Most predators are coming out of the leanest time of the year.  Winter is often the time when food sources are more scarce for animals that rely on other animals for food.  They are hungry and may take chances to get the sustenance they need. As in the winter, predators are still found lower in elevation as they follow their food sources.  Encounters do tend to be more frequent in the early spring for this reason.  For the most part, these predators are going to leave you alone.  All predators measure the risk of an encounter.  With wild dogs and cats, you have to make sure that the cost of the encounter will be too high for the animals involved.  Pick up your children or your smaller dogs.  Make yourself big and make lots of noise.  Get your group to spread out, show the predator that you have the advantage.  Intimidate the animal, if it does attack, fight back and mean it.  I have encountered almost all of the cats and dogs of the wild kingdom, and I have never had an issue.  Seeing some of these creatures in the wild is a reward in, and of, itself.


Spring is one of my favorite times of year.  Waterfalls, the greening of the forest and the return of birds are things we look forward to in winter.  The promise of new life and warmer days starts me thinking about those big hikes I want to accomplish.  Be aware of the potential dangers, but most of all, enjoy the beauty and the warmer days of spring! Have fun and stay safe!


Hiking in the Summer: How to Beat the Heat

With the recent heat wave and record breaking temperatures in the Okanagan and abroad, I've been thinking about how I've learned to enjoy hiking in the outdoors, even in the middle of summer.  Below are some factors to consider and tips that I hope help you get out and beat the heat!


Check the weather forecast, it's not always blisteringly hot in the summer, there are cool days and breezy days.
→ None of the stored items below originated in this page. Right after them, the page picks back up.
-- ==== Sys2Proof/Machine/Operands.lean ====
section
/-! DEFINITION. The operand forms (30_encoding.md R81 to R88): registers, register pairs, scaled immediates, and the program
counter's advance. -/

namespace Sys2Proof.Machine

/-- Read general register `n` (R9, R20). -/
def State.reg (s : State) (n : RegNum) : Byte := s.regs[n.toNat]

/-- `x[n] <- v` (R9, R20). No register is hardwired. -/
def State.setReg (s : State) (n : RegNum) (v : Byte) : State := { s with regs := s.regs.set n.toNat v }

/-- The number of r_i, the lower half of pair `i` (R20, R21). -/
def rNum (i : PairIdx) : RegNum := 0#1 ++ i

/-- The number of a_i, the upper half of pair `i`: 8 + i (R20, R21). -/
def aNum (i : PairIdx) : RegNum := 1#1 ++ i

/-- `pair(i)`: a_i & r_i, sixteen bits (R21). -/
def State.pair (s : State) (i : PairIdx) : BitVec 16 := s.reg (aNum i) ++ s.reg (rNum i)

/-- Write both halves of pair `i` (R198). -/
def State.setPair (s : State) (i : PairIdx) (v : BitVec 16) : State :=
  (s.setReg (aNum i) (v.extractLsb' 8 8)).setReg (rNum i) (v.extractLsb' 0 8)

/-- r_i + 1, modulo 2^8: no carry into a_i (R192, R194). -/
def State.stepPair (s : State) (i : PairIdx) : State := s.setReg (rNum i) (s.reg (rNum i) + 1)

/-- `pc <- target` (R9). -/
def State.setPc (s : State) (a : ProgAddr) : State := { s with pc := a }

/-- `pc <- pc + len`, modulo 2^12 (R23). -/
def State.advance (s : State) (len : Nat) : State := s.setPc (s.pc + BitVec.ofNat 12 len)

/-- `sp <- v` (R24). -/
def State.setSp (s : State) (v : DataAddr) : State := { s with sp := v }

/-- `ie <- v` (R28). -/
def State.setIe (s : State) (v : BitVec 16) : State := { s with ie := v }

/-- `run <- r` (R31). -/
def State.setRun (s : State) (r : RunState) : State := { s with run := r }

/-- Replace data memory (R35). -/
def State.setDram (s : State) (m : Memory) : State := { s with dram := m }

/-- Replace program memory, as the loader does (R34). -/
def State.setPram (s : State) (m : Memory) : State := { s with pram := m }

/-- Replace the state of the DMA controller (R254). -/
def State.setDma (s : State) (d : Dma) : State := { s with dma := d }

/-- `sbus <- v` (R33). -/
def State.setSbus (s : State) (v : Byte) : State := { s with sbus := v }

/-- Replace the state of amc (R168). -/
def State.setAmc (s : State) (st : MixIse) : State := { s with amc := st }

/-- Replace the state of aic (R169). -/
def State.setAic (s : State) (st : MixIse) : State := { s with aic := st }

/-- Replace the state of swd (R170). -/
def State.setSwd (s : State) (st : RotIse) : State := { s with swd := st }

/-- Replace the state of gsp (R171). -/
def State.setGsp (s : State) (st : GiftIse) : State := { s with gsp := st }

/-- Replace the state of gip (R172). -/
def State.setGip (s : State) (st : GiftIse) : State := { s with gip := st }

/-- The value mvs writes: `(zext_16(Im12) << 4) - 1`, modulo 2^16 (R88, R111). -/
def mvsValue (im : BitVec 12) : BitVec 16 := (im.setWidth 16 <<< 4) - 1

/-- The operand of adi and sbi: `Im4 + 1`, 1..16 (R87). -/
def adiAmount (im : BitVec 4) : Byte := im.setWidth 8 + 1

/-- The entry address of an interrupt vector: `zext_12(iv[k]) << 4` (R88, R239). -/
def entryAddr (v : Byte) : ProgAddr := v.setWidth 12 <<< 4

/-- `iv[k]` (R27). -/
def State.vector (s : State) (k : IntNum) : Byte := s.iv[k.toNat]

/-- `iv[k] <- v` (R27, R112). -/
def State.setVector (s : State) (k : IntNum) (v : Byte) : State := { s with iv := s.iv.set k.toNat v }

/-- A vector of eight from its entries. -/
def vec8 (f : Fin 8 → Byte) : Vector Byte 8 := #v[f 0, f 1, f 2, f 3, f 4, f 5, f 6, f 7]

/-- A vector of sixteen from its entries. -/
def vec16 (f : Fin 16 → Byte) : Vector Byte 16 :=
  #v[f 0, f 1, f 2, f 3, f 4, f 5, f 6, f 7, f 8, f 9, f 10, f 11, f 12, f 13, f 14, f 15]

end Sys2Proof.Machine
end

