-- ==== Sys2Proof/Machine/Cycle.lean ====
section
/-! DEFINITION. One step of the machine (60_exceptions.md R235). -/

namespace Sys2Proof.Machine

/-- Fetch, decode and execute one instruction. -/
def runInstruction (s : State) : Result := andThen s.fetch fun i => exec i s

/-- The step of the core (R235): an interrupt before the fetch, and only between instructions; a halted core waits; an IDLE or
ENDED core does nothing. -/
def coreStep (s : State) : Result :=
  match s.run with
  | .idle => .next s
  | .ended => .next s
  | .running =>
    match s.pendingInterrupt with
    | some k => .next (s.takeInterrupt k)
    | none => runInstruction s
  | .halted =>
    match s.pendingInterrupt with
    | some k => .next (s.takeInterrupt k)
    | none => .next s

/-- One step: read the inputs of this boundary; a pin event is the whole step, else the core steps (log 11). -/
def cycle (s : State) : Result :=
  match s.sample with
  | (some e, s') => pinStep e s'
  | (none, s') => coreStep s'

end Sys2Proof.Machine
end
Hiking in the summer rain can be quite refreshing! Plan your trips for days that are going to be more enjoyable. The weatherman doesn't always get it right, but having an idea of trending weather patterns is very helpful in avoiding the heat.

Time of Day

The time of day makes a huge difference as to how warm it gets.  Early morning hikes are certainly cooler, but head out in the heat of the afternoon and you'll be exerting yourself in the hottest part of the day.  Of course, it usually tends to cool down towards evening most days. Consider late afternoon departures and returns after dark.  Some of my best hiking experiences have been enjoyed via headlamp in the cool night air.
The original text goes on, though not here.